## THE INPUT
-- ==== Sys2Proof/Machine/Seal.lean ====
section
/-! DEFINITION. Partners, seals and protection levels (R388-R394, R410, R412): management messages, the partner registers, which
step the device and its group have sealed, and the protection level. -/

namespace Sys2Proof.Machine

/-! The stage (R397). -/

/-- Numbers of a stage, in the order of R397, for its bytes (log entry 56). -/
def Stage.words (s : Stage) : List Nat :=
  [s.step, s.plan, s.rseq, s.bases.length, s.queues.length, s.pairs.length] ++ s.bases.flatMap (fun e => [e.1, e.2]) ++
  s.queues.flatMap (fun q => [q.base, q.log2, q.enable, q.cqBase, q.cqLog2, q.vector, q.next, q.tail, q.head]) ++
  s.pairs.flatMap (fun e => [e.1, e.2.1, e.2.2.1, e.2.2.2])

/-! Management messages (R412). -/

def MT_HEARTBEAT : Nat := 0x0101
def MT_PAIR : Nat := 0x0102
def MT_PAIR_ACK : Nat := 0x0103
def MT_WSTATE : Nat := 0x0110
def MT_DRAIN_END : Nat := 0x0111
def MT_SEALED : Nat := 0x0112
def MT_MEMBER_SEALED : Nat := 0x0113
def MT_CAB_LOST : Nat := 0x0114
def MT_SILENT : Nat := 0x0120
def MT_LOST : Nat := 0x0121
def MT_FENCE : Nat := 0x0122
def MT_SPARE_CLAIM : Nat := 0x0123
def MT_SPARE_GRANT : Nat := 0x0124
def MT_SPARE_BUSY : Nat := 0x0125
def MT_SPARE_FREE : Nat := 0x0126
def MT_LOAD_DONE : Nat := 0x0127
def MT_ADOPTED : Nat := 0x0128
def MT_RESUME_GROUP : Nat := 0x0129

/-- Send a management message to a device (R330, R412). -/
def Chip.mgmtSend (c : Chip) (dev typ : Nat) (fields : List Nat) : Chip :=
  let bs := Config.mgmtBytes typ fields
  (c.fabSend 0 none { opc := 0x30, vc := 5, dst := dev, src := c.deviceId, addr := typ, len := max 1 (min 4096 bs.length), data := bs }).1

/-! The group (R338, R388). -/

/-- The ranks of the group's members and spares (protection record, R426). -/
def Chip.memberRanks (c : Chip) : List Nat := match c.image.bind (·.prot) with | some p => bitsOf p.members 64 | none => []
def Chip.spareRanks (c : Chip) : List Nat := match c.image.bind (·.prot) with | some p => bitsOf p.spares 64 | none => []

/-- The device of a rank of this device's group, and the rank of a device (R338). -/
def Chip.rankDev (c : Chip) (r : Nat) : Nat := c.deviceId / 64 * 64 + r
def rankOf (dev : Nat) : Nat := dev % 64

/-- Is a device a member of this device's group (R390)? -/
def Chip.isMember (c : Chip) (dev : Nat) : Bool := dev / 64 == c.deviceId / 64 && c.memberRanks.contains (rankOf dev)

/-- Send to every other member, and to every spare when asked. -/
def Chip.broadcast (c : Chip) (spares : Bool) (typ : Nat) (fields : List Nat) : Chip :=
  let ranks := c.memberRanks ++ (if spares then c.spareRanks.filter (fun r => !c.memberRanks.contains r) else [])
  forAll (ranks.filter (fun r => !c.isSelf (c.rankDev r))) c (fun c r => c.mgmtSend (c.rankDev r) typ fields)

/-- The lowest-ranked spare that has reported itself free (R405, R409). -/
def Chip.freeSpare (c : Chip) (tried : List Nat) : Option Nat :=
  c.spareRanks.find? (fun r => c.recov.free.contains r && !c.recov.gone.contains r && !tried.contains r && !c.isSelf (c.rankDev r))

/-! Partner registers (R390, R415). -/

def Chip.partner (c : Chip) (i : Nat) (f : Field) : Nat := c.getF .res (f.nth i)
def Chip.setPartner (c : Chip) (i : Nat) (f : Field) (v : Nat) : Chip := c.setF .res (f.nth i) v

/-- The partner numbers (0, 1) that are accepted. -/
def Chip.acceptedPartners (c : Chip) : List Nat := [0, 1].filter (fun i => c.partner i R.RES_PARTNER_ACCEPTED != 0)

/-- The configured partner that a device is. -/
def Chip.partnerNo (c : Chip) (dev : Nat) : Option Nat :=
  [0, 1].find? (fun i => c.partner i R.RES_PARTNER_CONFIGURED != 0 && c.partner i R.RES_PARTNER_DEVICE == dev)

/-- The hosted cabinet of a source (R388). -/
def Chip.hostNo (c : Chip) (dev : Nat) : Option Nat :=
  (upto 4).find? (fun j => c.on (.host j) R.HOST_SRC_VALID && c.getF (.host j) R.HOST_SRC_SOURCE == dev)

/-- Raise or keep CFG_PARTNER_COFED while every configured partner is co-fed (R390). -/
def Chip.noteCofed (c : Chip) : Chip :=
  let l := [0, 1].filter (fun i => c.partner i R.RES_PARTNER_CONFIGURED != 0)
  c.raiseIf (!l.isEmpty && !c.acceptedPartners.isEmpty && l.all (fun i => c.partner i R.RES_PARTNER_COFED != 0)) .cfg St.CFG_PARTNER_COFED

/-! Levels and seals (R392, R394, R410). -/

/-- The protected partition (R388). -/
def Chip.protPart (c : Chip) : Nat := c.getF .res R.RES_CTRL_PROT_PART

/-- Low 32 bits of the protected partition's WQ_STEP. -/
def Chip.protStep (c : Chip) : Nat := c.getF (.wqp c.protPart) R.WQP_STEP % 2 ^ 32

/-- The steps of the present plan that partner `i` holds sealed. -/
def Chip.sealsOf (c : Chip) (i : Nat) : List Nat := KMap.getD c.recov.seals i []

/-- Partners that are accepted, up, and hold a sealed snapshot no older than WQ_STEP - 1 (R410). -/
def Chip.holders (c : Chip) : List Nat :=
  c.acceptedPartners.filter (fun i => c.partner i R.RES_PARTNER_UP != 0 && !(c.sealsOf i).isEmpty &&
    decide (c.protStep ≤ c.partner i R.RES_PARTNER_SEALED + 1))

/-- The protection level (R410). -/
def Chip.level (c : Chip) : Nat :=
  if c.holders.isEmpty then 0
  else if c.holders.any (fun i => c.partner i R.RES_PARTNER_COFED == 0) && (c.freeSpare []).isSome then 2 else 1

/-- The protection level of the member of a rank: what it last reported in a heartbeat, else a free value, since no message of R412 brings it here
(log entry 142). -/
def Chip.levelOf (c : Chip) (r : Nat) : Nat :=
  match c.recov.memberLevel.find? r with
  | some v => v
  | none => if c.isSelf (c.rankDev r) then c.level else Config.memberLevel c.freeCtr r % 3

/-- The group's level: the least over its members; 1 while a position waits for a spare (R409, R410). -/
def Chip.groupLevel (c : Chip) : Nat :=
  if c.recov.claims.any (fun x => x.spare.isNone) then 1
  else c.memberRanks.foldl (fun m r => min m (c.levelOf r)) c.level

/-- The pairs in use. -/
def Chip.pairs (c : Chip) : List Nat := (upto 16).filter (fun i => c.on (.pair i) R.PAIR_CFG_VALID)

/-- Increment SEAL_SYNC once in a step, when GROUP_SEALED has reached the STEP of every live buffer (R392). -/
def Chip.sealSync (c : Chip) : Chip :=
  let n := c.getF .res R.RES_CTRL_SEAL_SYNC
  if c.recov.synced || n = 0xFFFF || c.pairs.isEmpty ||
      c.pairs.any (fun i => decide (c.getF .res R.RES_SEAL_GROUP_SEALED < c.pairStep i)) then c
  else { (c.syncInc 0 c.protPart n 1).1 with recov := { c.recov with synced := true } }

/-- GROUP_SEALED is the least step over the members, spares left out (R394). While a restore runs it does not change (R409). -/
def Chip.groupSeal (c : Chip) : Chip :=
  if c.recov.restore.isSome then c
  else match c.memberRanks with
    | [] => c
    | r :: l =>
      let v (x : Nat) : Nat := KMap.getD c.recov.memberSeal x 0
      (c.setF .res R.RES_SEAL_GROUP_SEALED (l.foldl (fun m x => min m (v x)) (v r))).sealSync

/-- Bring the levels up to date, and report this device's step to the group when what it reports has changed: its SEALED_STEP, or WQ_STEP at
level 0 (R394, R410). -/
def Chip.relevel (c : Chip) : Chip :=
  let c := c.setF .res R.RES_STATE_LEVEL c.level
  let c := c.setF .res R.RES_STATE_GROUP_LEVEL c.groupLevel
  if !c.isMember c.deviceId || c.recov.restore.isSome then c
  else
    let v := if c.level = 0 then c.protStep else c.getF .res R.RES_SEAL_SEALED_STEP
    if c.recov.reported = some v then c
    else
      let c := { c with recov := { c.recov with reported := some v, memberSeal := c.recov.memberSeal.insert (rankOf c.deviceId) v } }
      (c.broadcast false MT_MEMBER_SEALED [v]).groupSeal

/-- SEALED_STEP is the newest step that every accepted partner that is up has sealed (R394). -/
def Chip.sealStep (c : Chip) : Chip :=
  let c := match c.acceptedPartners.filter (fun i => c.partner i R.RES_PARTNER_UP != 0) with
    | [] => c
    | i :: r => match (c.sealsOf i).filter (fun w => r.all (fun x => (c.sealsOf x).contains w)) with
      | [] => c
      | w :: l => c.setF .res R.RES_SEAL_SEALED_STEP (l.foldl max w)
  c.relevel

/-! Pairing (R390). -/

/-- Bytes of a cabinet (R393): header, fill map, two slots with their stages, static area. -/
def rideBytes (l : List Region) : Nat := ((l.filter (fun r => r.method == 0)).map (·.size)).sum
def pairBytes (l : List Region) : Nat := ((l.filter (fun r => decide (r.method < 2))).map (·.size)).sum
def staticBytes (l : List Region) : Nat := ((l.filter (fun r => r.method == 2)).map (·.size)).sum
def fillBytes (l : List Region) : Nat := ceilDiv (ceilDiv (rideBytes l) 1024) 4096 * 4096
def stageLen : Nat := 131072
def cabBytes (l : List Region) : Nat := 4096 + fillBytes l + 2 * (pairBytes l + stageLen) + staticBytes l

/-- Offset of a slot, and of the static area, in a cabinet. -/
def slotOff (l : List Region) (slot : Nat) : Nat := 4096 + fillBytes l + slot * (pairBytes l + stageLen)
def staticOff (l : List Region) : Nat := slotOff l 2

/-- Offset of entry `i` of a plan among the entries that `f` picks. -/
def regionOff (l : List Region) (f : Region → Bool) (i : Nat) : Nat := (((l.take i).filter f).map (·.size)).sum

/-- The plan that cabinets hold for this device: the regions of every partition, the protected partition's first. -/
def Chip.devPlan (c : Chip) : List Region :=
  let p := c.protPart
  (c.partRun p).plan ++ ((upto 16).filter (· != p)).flatMap (fun x => (c.partRun x).plan)

/-- Send PAIR to each configured partner (R390). -/
def Chip.sendPair (c : Chip) (i : Nat) : Chip :=
  if c.partner i R.RES_PARTNER_CONFIGURED = 0 then c
  else c.mgmtSend (c.partner i R.RES_PARTNER_DEVICE) MT_PAIR
    [c.getF .res R.RES_STATE_FEED, c.getF .res R.RES_STATE_FEED_KNOWN, cabBytes c.devPlan]

/-- A spare that is free says so to the group (R405, R412; log entry 141). -/
def Chip.sendFree (c : Chip) : Chip := if c.getF .res R.RES_STATE_ROLE = 1 then c.broadcast false MT_SPARE_FREE [c.deviceId] else c

/-- PAIRING_START (R390): bring-up has ended with partitions, or a partner has become reachable. -/
def Chip.pairingStart (c : Chip) : Chip := ((c.sendPair 0).sendPair 1).sendFree

/-- Write bytes into the cabinet of this device at every accepted partner, in requests that cross no 4 KiB boundary (R397-R399). -/
def cabPieces (addr : Nat) : Nat → List Byte → List (Nat × List Byte)
  | 0, _ => []
  | _, [] => []
  | fuel + 1, bs =>
    let n := 4096 - addr % 4096
    (addr, bs.take n) :: cabPieces (addr + n) fuel (bs.drop n)

def Chip.cabWrite (c : Chip) (dev : Nat) (job : CabJob) (off : Nat) (bs : List Byte) : Chip :=
  forAll (cabPieces (Config.cabBaseAt dev + off) (bs.length / 4096 + 2) bs) c (fun c x =>
    (c.fabRequest 0 (.cab job) none { opc := 2, vc := 4, dst := dev, src := 0, part := c.protPart, addr := x.1 % 2 ^ 48, len := x.2.length,
                                      data := x.2 }).1)

/-- Does a request of the recovery unit to a device still wait for its response? -/
def Chip.cabOpen (c : Chip) (f : CabJob → Bool) : Bool :=
  c.reqs.any (fun r => r.resp.isNone && (match r.who with | .cab j => f j | _ => false))

/-- Forget requests of the recovery unit, and take back those not yet sent. -/
def Chip.cabDrop (c : Chip) (f : CabJob → Bool) : Chip :=
  let tags := (c.reqs.filter (fun r => match r.who with | .cab j => f j | _ => false)).map (·.msg.tag)
  let c := { c with reqs := c.reqs.filter (fun r => match r.who with | .cab j => !f j | _ => true) }
  { c with ports := c.ports.map (fun e => (e.1, { e.2 with txq := e.2.txq.filter (fun m =>
      !(m.vc == 4 && c.isSelf m.src && tags.contains m.tag)) })) }

/-- Which jobs belong to a snapshot in progress: its stage and its drain. -/
def CabJob.snapshot : CabJob → Bool
  | .stage => true
  | .drain => true
  | _ => false

end Sys2Proof.Machine
end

## WORK ORDER
All lines above from the line with "c.spareRanks.find? (fun r" through the line with "def Chip.holders (c", both included, are to be set down exactly, with nothing else.

## ANSWER TO THIS EXERCISE
  c.spareRanks.find? (fun r => c.recov.free.contains r && !c.recov.gone.contains r && !tried.contains r && !c.isSelf (c.rankDev r))

/-! Partner registers (R390, R415). -/

def Chip.partner (c : Chip) (i : Nat) (f : Field) : Nat := c.getF .res (f.nth i)
def Chip.setPartner (c : Chip) (i : Nat) (f : Field) (v : Nat) : Chip := c.setF .res (f.nth i) v

/-- The partner numbers (0, 1) that are accepted. -/
def Chip.acceptedPartners (c : Chip) : List Nat := [0, 1].filter (fun i => c.partner i R.RES_PARTNER_ACCEPTED != 0)

/-- The configured partner that a device is. -/
def Chip.partnerNo (c : Chip) (dev : Nat) : Option Nat :=
  [0, 1].find? (fun i => c.partner i R.RES_PARTNER_CONFIGURED != 0 && c.partner i R.RES_PARTNER_DEVICE == dev)

/-- The hosted cabinet of a source (R388). -/
def Chip.hostNo (c : Chip) (dev : Nat) : Option Nat :=
  (upto 4).find? (fun j => c.on (.host j) R.HOST_SRC_VALID && c.getF (.host j) R.HOST_SRC_SOURCE == dev)

/-- Raise or keep CFG_PARTNER_COFED while every configured partner is co-fed (R390). -/
def Chip.noteCofed (c : Chip) : Chip :=
  let l := [0, 1].filter (fun i => c.partner i R.RES_PARTNER_CONFIGURED != 0)
  c.raiseIf (!l.isEmpty && !c.acceptedPartners.isEmpty && l.all (fun i => c.partner i R.RES_PARTNER_COFED != 0)) .cfg St.CFG_PARTNER_COFED

/-! Levels and seals (R392, R394, R410). -/

/-- The protected partition (R388). -/
def Chip.protPart (c : Chip) : Nat := c.getF .res R.RES_CTRL_PROT_PART

/-- Low 32 bits of the protected partition's WQ_STEP. -/
def Chip.protStep (c : Chip) : Nat := c.getF (.wqp c.protPart) R.WQP_STEP % 2 ^ 32

/-- The steps of the present plan that partner `i` holds sealed. -/
def Chip.sealsOf (c : Chip) (i : Nat) : List Nat := KMap.getD c.recov.seals i []

/-- Partners that are accepted, up, and hold a sealed snapshot no older than WQ_STEP - 1 (R410). -/
def Chip.holders (c : Chip) : List Nat :=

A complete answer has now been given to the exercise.